Although ground shipping is cheaper, it could be that other areas of the transport process drive costs up. For example, the costs of warehousing, or of lost sales due to slow delivery, could cancel out potential savings, thus making air freight a more cost-effective option.

For the automotive industry in particular – where parts and vehicles generally require a large amount of space – it’s vital such considerations are made.

By taking TLC into account, businesses can get a far better insight into exactly how much transport will eventually cost them. While other modes may be cheaper per square metre of haulage space, it could be that air transit offers a more direct route – therefore saving on further costs. It’s this overall, end-to-end view that businesses need in order to make the best transport decisions.
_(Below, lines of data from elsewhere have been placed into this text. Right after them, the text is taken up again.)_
/-- Nelar links train, replay, go down, drain and are enabled again. (R361, R363, R364, R365, R366, R367, R368, R369, R370, R377, R446, 15_nelar.md) -/
def Obligations.NelarLinksTrainRetryAndDrain : Prop :=
  (∀ (s : State) (l skew turn : Nat) (lanes : List LaneSeen),
      s.live = true →
      l < 2 →
      1 ≤ s.linkState l ∧ s.linkState l ≤ 3 →
      lanes.length = 8 →
      (∀ x ∈ lanes, isAm 2 x.am = true ∧ bits x.am 11 11 = l) →
      (lanes.map (fun x => bits x.am 10 8) = List.range 8 ∨ lanes.map (fun x => bits x.am 10 8) = (List.range 8).reverse) →
      skew ≤ 16 →
      s.nelar.notices = [] →
      s.nelar.owed = [] →
      s.xlat.closedBatches = [] →
      Completes (.nelarLinkActive l 255 lanes skew turn) s (fun t => t.linkState l = 4 ∧ t.get (R.NELAR_STAT_FAULT l) = 0 ∧ t.get (R.NELAR_STAT_SKEW l) = skew ∧ t.get (R.NELAR_STAT_LANES_LOCKED l) = 255 ∧
        t.get (R.NELAR_STAT_REVERSED l) = b2n (decide (lanes.map (fun x => bits x.am 10 8) = (List.range 8).reverse)) ∧
        t.link l = { Link.reset with presets := (s.link l).presets, txLanes := (t.link l).txLanes, txTurn := (t.link l).txTurn, rxTurn := turn % 8, rxLanes := (if lanes.map (fun x => bits x.am 10 8) = (List.range 8).reverse then lanes.reverse else lanes).map (fun x => { scr := x.scr % 2 ^ 58, since := x.since, bip := x.bip, bad := [] }) } ∧
        t.link (1 - l) = s.link (1 - l) ∧
        t = { s with regs := t.regs, fresh := s.fresh + 1, nelar := { s.nelar with linkA := t.nelar.linkA, linkB := t.nelar.linkB }, out := t.out } ∧
        OnlyFields [R.NELAR_STAT_STATE l, R.NELAR_STAT_FAULT l, R.NELAR_STAT_SKEW l, R.NELAR_STAT_LANES_LOCKED l, R.NELAR_STAT_REVERSED l] s t)) ∧
  (∀ (s : State) (l skew turn : Nat) (lanes : List LaneSeen),
      s.live = true →
      l < 2 →
      1 ≤ s.linkState l ∧ s.linkState l ≤ 3 →
      lanes.length = 8 →
      (∀ x ∈ lanes, isAm 2 x.am = true) →
      alignFault l skew lanes ≠ 0 →
      Completes (.nelarLinkActive l 255 lanes skew turn) s (fun t => t.linkState l = 3 ∧ t.get (R.NELAR_STAT_FAULT l) = alignFault l skew lanes ∧ t = { s with regs := t.regs } ∧
        OnlyFields [R.NELAR_STAT_STATE l, R.NELAR_STAT_FAULT l, R.NELAR_STAT_SKEW l, R.NELAR_STAT_LANES_LOCKED l, R.NELAR_STAT_REVERSED l] s t)) ∧
  (∀ (s : State) (l : Nat) (bs : List (Nat × Nat)) (k : Link) (x : List Byte),
      s.live = true →
      l < 2 →
      s.linkState l = 4 →
      takeBlocks (s.link l) bs = (k, [.flit x]) →
      (flitOf x).crcOk = false →
      Completes (.flitReceive l bs) s (fun t => t.get (R.NELAR_COUNT_CRC_FAIL l) = min (s.get (R.NELAR_COUNT_CRC_FAIL l) + 1) (2 ^ 16 - 1) ∧ t = { s.setLink l k with regs := t.regs } ∧
        OnlyFields [R.NELAR_COUNT_CRC_FAIL l] s t)) ∧
  (∀ (s : State) (l : Nat) (bs : List (Nat × Nat)) (k : Link) (x : List Byte),
      s.live = true →
      l < 2 →
      s.linkState l = 4 →
      takeBlocks (s.link l) bs = (k, [.flit x]) →
      (flitOf x).crcOk = true →
      (flitOf x).kind = 1 →
      (flitOf x).fseq = k.expect →
      (flitOf x).payload = List.replicate 240 0#8 →
      k.rx = [] →
      k.held = [] →
      k.queue = [] →
      Completes (.flitReceive l bs) s (fun t => t.link l = { k with peerCredit := (flitOf x).credit, expect := (k.expect + 1) % 65536, nackSent := false, freed := (k.expect + 1) % 65536 } ∧ t.link (1 - l) = s.link (1 - l) ∧
        t = { s with nelar := { s.nelar with linkA := t.nelar.linkA, linkB := t.nelar.linkB } })) ∧
  (∀ (s : State) (l : Nat) (bs : List (Nat × Nat)) (k : Link) (x : List Byte),
      s.live = true →
      l < 2 →
      s.linkState l = 4 →
      takeBlocks (s.link l) bs = (k, [.flit x]) →
      (flitOf x).crcOk = true →
      (flitOf x).kind = 1 →
      (flitOf x).fseq ≠ k.expect →
      k.nackSent = false →
      k.held = [] →
      k.queue = [] →
      Completes (.flitReceive l bs) s (fun t => t.link l = { k with peerCredit := (flitOf x).credit, nackSent := true, txLanes := (t.link l).txLanes, txTurn := (t.link l).txTurn } ∧ t.link (1 - l) = s.link (1 - l) ∧
        t.out = s.out ++ [.flit l (k.flit 2 0 (List.replicate 240 0#8)), .nelarBlocks l (dealBlocks l k (flitBlocks (k.flit 2 0 (List.replicate 240 0#8)))).2] ∧
        t = { s with nelar := { s.nelar with linkA := t.nelar.linkA, linkB := t.nelar.linkB }, out := t.out })) ∧
  (∀ (s : State) (l : Nat) (bs : List (Nat × Nat)) (k : Link) (x : List Byte),
      s.live = true →
      l < 2 →
      s.linkState l = 4 →
      takeBlocks (s.link l) bs = (k, [.flit x]) →
      (flitOf x).crcOk = true →
      (flitOf x).kind = 2 →
      ((k.held.any (fun h => h.1 == (flitOf x).ackseq)) = false) →
      k.held ≠ [] →
      k.queue = [] →
      k.replays < s.get (R.NELAR_CTL_REPLAY_MAX l) →
      Completes (.nackFlit l bs) s (fun t => t.link l = { k with peerCredit := (flitOf x).credit, replays := k.replays + 1, txLanes := (t.link l).txLanes, txTurn := (t.link l).txTurn } ∧ t.link (1 - l) = s.link (1 - l) ∧
        t.get (R.NELAR_COUNT_REPLAYS l) = min (s.get (R.NELAR_COUNT_REPLAYS l) + 1) (2 ^ 16 - 1) ∧
        t.out.take s.out.length = s.out ∧ ((t.out.drop s.out.length).filterMap (fun o => match o with | .flit _ f => some f | _ => none)) = k.held.map (fun h => k.flit 1 h.1 h.2) ∧
        t = { s with regs := t.regs, nelar := { s.nelar with linkA := t.nelar.linkA, linkB := t.nelar.linkB }, out := t.out } ∧ OnlyFields [R.NELAR_COUNT_REPLAYS l] s t)) ∧
  (∀ (s : State) (l : Nat) (bs : List (Nat × Nat)) (k : Link),
      s.live = true →
      l < 2 →
      s.linkState l = 4 →
      takeBlocks (s.link l) bs = (k, [.bip 3]) →
      Completes (.flitReceive l bs) s (fun t => t.get (if s.flag (R.NELAR_STAT_REVERSED l) then R.NELAR_BIP_BIP_4 l else R.NELAR_BIP_BIP_3 l) =
          min (s.get (if s.flag (R.NELAR_STAT_REVERSED l) then R.NELAR_BIP_BIP_4 l else R.NELAR_BIP_BIP_3 l) + 1) (2 ^ (R.NELAR_BIP_BIP_3 l).width - 1) ∧
        t = { s.setLink l k with regs := t.regs } ∧ OnlyFields [if s.flag (R.NELAR_STAT_REVERSED l) then R.NELAR_BIP_BIP_4 l else R.NELAR_BIP_BIP_3 l] s t)) ∧
  (∀ (s : State) (l : Nat),
      s.live = true →
      l < 2 →
      s.carries l = true →
      (s.link l).held ≠ [] →
      (s.link l).replays < s.get (R.NELAR_CTL_REPLAY_MAX l) →
      Completes (.replayTimeout l) s (fun t => t.link l = { s.link l with replays := (s.link l).replays + 1, txLanes := (t.link l).txLanes, txTurn := (t.link l).txTurn } ∧ t.link (1 - l) = s.link (1 - l) ∧
        t.get (R.NELAR_COUNT_REPLAYS l) = min (s.get (R.NELAR_COUNT_REPLAYS l) + 1) (2 ^ 16 - 1) ∧
        t.out.take s.out.length = s.out ∧ ((t.out.drop s.out.length).filterMap (fun o => match o with | .flit _ f => some f | _ => none)) = (s.link l).held.map (fun h => (s.link l).flit 1 h.1 h.2) ∧
        t = { s with regs := t.regs, nelar := { s.nelar with linkA := t.nelar.linkA, linkB := t.nelar.linkB }, out := t.out } ∧ OnlyFields [R.NELAR_COUNT_REPLAYS l] s t)) ∧
  (∀ (s : State) (l : Nat),
      s.live = true →
      l < 2 →
      s.linkState l = 4 →
      s.linkState (1 - l) = 1 →
      s.flag R.TELE_CTL_EVENTS_EN = false →
      (((s.link l).msgs.all (fun m => m.1.code != 0x51)) = true) →
      Completes (.nelarLinkDown l) s (fun t => t.linkState l = 1 ∧ t.link l = { Link.reset with presets := [R.NELAR_TXEQ_PRESET_0, R.NELAR_TXEQ_PRESET_1, R.NELAR_TXEQ_PRESET_2, R.NELAR_TXEQ_PRESET_3, R.NELAR_TXEQ_PRESET_4, R.NELAR_TXEQ_PRESET_5, R.NELAR_TXEQ_PRESET_6, R.NELAR_TXEQ_PRESET_7].map (fun f => s.get (f l)) } ∧ t.out = s.out ++ [.nelarTaps l ((t.link l).presets.map txPreset)] ∧ t.get (R.NELAR_COUNT_RETRAINS l) = min (s.get (R.NELAR_COUNT_RETRAINS l) + 1) (2 ^ 16 - 1) ∧
        t.get (R.NELAR_STAT_LANES_LOCKED l) = 0 ∧ t.tele.log = ((s.faultEvent 12 l 0 0) :: s.tele.log).take 1024 ∧
        t.nelar.notices = s.nelar.notices ++ (s.link l).msgs.map (fun m => { m.1 with resent := true }) ∧ t.link (1 - l) = s.link (1 - l) ∧
        t = { s with regs := t.regs, nelar := { s.nelar with linkA := t.nelar.linkA, linkB := t.nelar.linkB, notices := t.nelar.notices }, tele := { s.tele with log := t.tele.log }, out := t.out } ∧
        OnlyFields [R.NELAR_STAT_STATE l, R.NELAR_COUNT_RETRAINS l, R.NELAR_STAT_LANES_LOCKED l, R.FAULT_STAT_LOG_ENTRIES] s t)) ∧
  (∀ (s : State) (l : Nat),
      s.live = true →
      l < 2 →
      s.linkState l = 4 →
      s.linkState (1 - l) = 1 →
      s.flag R.TELE_CTL_EVENTS_EN = false →
      (((s.link l).msgs.all (fun m => m.1.code != 0x51)) = true) →
      s.get (R.NELAR_CTL_REPLAY_MAX l) ≤ (s.link l).replays →
      Completes (.nelarReplayExhausted l) s (fun t => t.linkState l = 1 ∧ t.link l = { Link.reset with presets := [R.NELAR_TXEQ_PRESET_0, R.NELAR_TXEQ_PRESET_1, R.NELAR_TXEQ_PRESET_2, R.NELAR_TXEQ_PRESET_3, R.NELAR_TXEQ_PRESET_4, R.NELAR_TXEQ_PRESET_5, R.NELAR_TXEQ_PRESET_6, R.NELAR_TXEQ_PRESET_7].map (fun f => s.get (f l)) } ∧ t.out = s.out ++ [.nelarTaps l ((t.link l).presets.map txPreset)] ∧ t.get (R.NELAR_COUNT_RETRAINS l) = min (s.get (R.NELAR_COUNT_RETRAINS l) + 1) (2 ^ 16 - 1) ∧
        t.get (R.NELAR_STAT_LANES_LOCKED l) = 0 ∧ t.tele.log = ((s.faultEvent 12 l 0 0) :: s.tele.log).take 1024 ∧
        t.nelar.notices = s.nelar.notices ++ (s.link l).msgs.map (fun m => { m.1 with resent := true }) ∧ t.link (1 - l) = s.link (1 - l) ∧
        t = { s with regs := t.regs, nelar := { s.nelar with linkA := t.nelar.linkA, linkB := t.nelar.linkB, notices := t.nelar.notices }, tele := { s.tele with log := t.tele.log }, out := t.out } ∧
        OnlyFields [R.NELAR_STAT_STATE l, R.NELAR_COUNT_RETRAINS l, R.NELAR_STAT_LANES_LOCKED l, R.FAULT_STAT_LOG_ENTRIES] s t)) ∧
  (∀ (s : State) (l : Nat),
      s.live = true →
      l < 2 →
      s.linkState l = 4 →
      (s.link l).queue = [] →
      (s.link l).msgs = [] →
      Completes (.nelarDisable l) s (fun t => t.linkState l = (if (s.link l).held = [] ∧ (s.link l).rx = [] then 6 else 5) ∧ t.get (R.NELAR_CTL_ENABLE l) = 0 ∧ t = { s with regs := t.regs } ∧
        OnlyFields [R.NELAR_STAT_STATE l, R.NELAR_CTL_ENABLE l] s t)) ∧
  (∀ (s : State) (l : Nat),
      s.live = true →
      l < 2 →
      s.linkState l = 6 →
      Completes (.nelarEnable l) s (fun t => t.linkState l = 1 ∧ t.get (R.NELAR_CTL_ENABLE l) = 1 ∧ (t.link l) = { s.link l with presets := [R.NELAR_TXEQ_PRESET_0, R.NELAR_TXEQ_PRESET_1, R.NELAR_TXEQ_PRESET_2, R.NELAR_TXEQ_PRESET_3, R.NELAR_TXEQ_PRESET_4, R.NELAR_TXEQ_PRESET_5, R.NELAR_TXEQ_PRESET_6, R.NELAR_TXEQ_PRESET_7].map (fun f => s.get (f l)) } ∧ t.link (1 - l) = s.link (1 - l) ∧ t.out = s.out ++ [.nelarTaps l ((t.link l).presets.map txPreset)] ∧
        t = { s with regs := t.regs, nelar := { s.nelar with linkA := t.nelar.linkA, linkB := t.nelar.linkB }, out := t.out } ∧ OnlyFields [R.NELAR_STAT_STATE l, R.NELAR_CTL_ENABLE l] s t)) ∧
  (∀ (s : State) (l : Nat),
      s.live = true →
      l < 2 →
      s.linkState l = 5 →
      Completes (.nelarEnable l) s (fun t => t.get (R.NELAR_STAT_REFUSED l) = 1 ∧ t = { s with regs := t.regs } ∧ OnlyFields [R.NELAR_STAT_REFUSED l] s t)) ∧
  (∀ (s : State) (l : Nat),
      s.live = true →
      l < 2 →
      s.linkState l = 5 →
      s.linkState (1 - l) = 1 →
      (((s.link l).msgs.all (fun m => m.1.code != 0x51)) = true) →
      Completes (.nelarDrainTimeout l) s (fun t => t.linkState l = 6 ∧ t.link l = { Link.reset with presets := (s.link l).presets } ∧ t.link (1 - l) = s.link (1 - l) ∧
        t.nelar.notices = s.nelar.notices ++ (s.link l).msgs.map (fun m => { m.1 with resent := true }) ∧
        t = { s with regs := t.regs, nelar := { s.nelar with linkA := t.nelar.linkA, linkB := t.nelar.linkB, notices := t.nelar.notices } } ∧
        OnlyFields [R.NELAR_STAT_STATE l] s t))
Utilising air cargo transpor at short notice is advantageous for customers that are able to transport goods within hours of getting an order. However, this speed makes it very difficult for air cargo carriers to anticipate demand and ensure they have planned their capacity efficiently.

With 50% of air cargo being carried in passenger flight bellies, air cargo companies often work under severe constraints and don’t have a clear picture of their demand/supply situation until the last minute. This can lead to cargo space being either under-utilised or overbooked.

Air cargo companies often do not have the flexible pricing models in place to make last minute changes that will see them make maximum revenue without driving away business. For example, if a demand surge for a US-manufactured product occurs in the UK, air freight companies should be the perfect choice, as they can transport items quickly enough to take immediate advantage of the boom. However, if their pricing is set so high that no company can afford to use them, they’ll lose out. It’s all about finding the balance between capitalising on demand, and providing good service to customers.

The only way air freight will prove itself a viable transport option is by ensuring carriers set pricing and plan capacity based on accurate estimates of demand based on competitor influences and historical data. These forecasts can be further improved through proactive collaboration, both internally and, in some cases, externally with customers.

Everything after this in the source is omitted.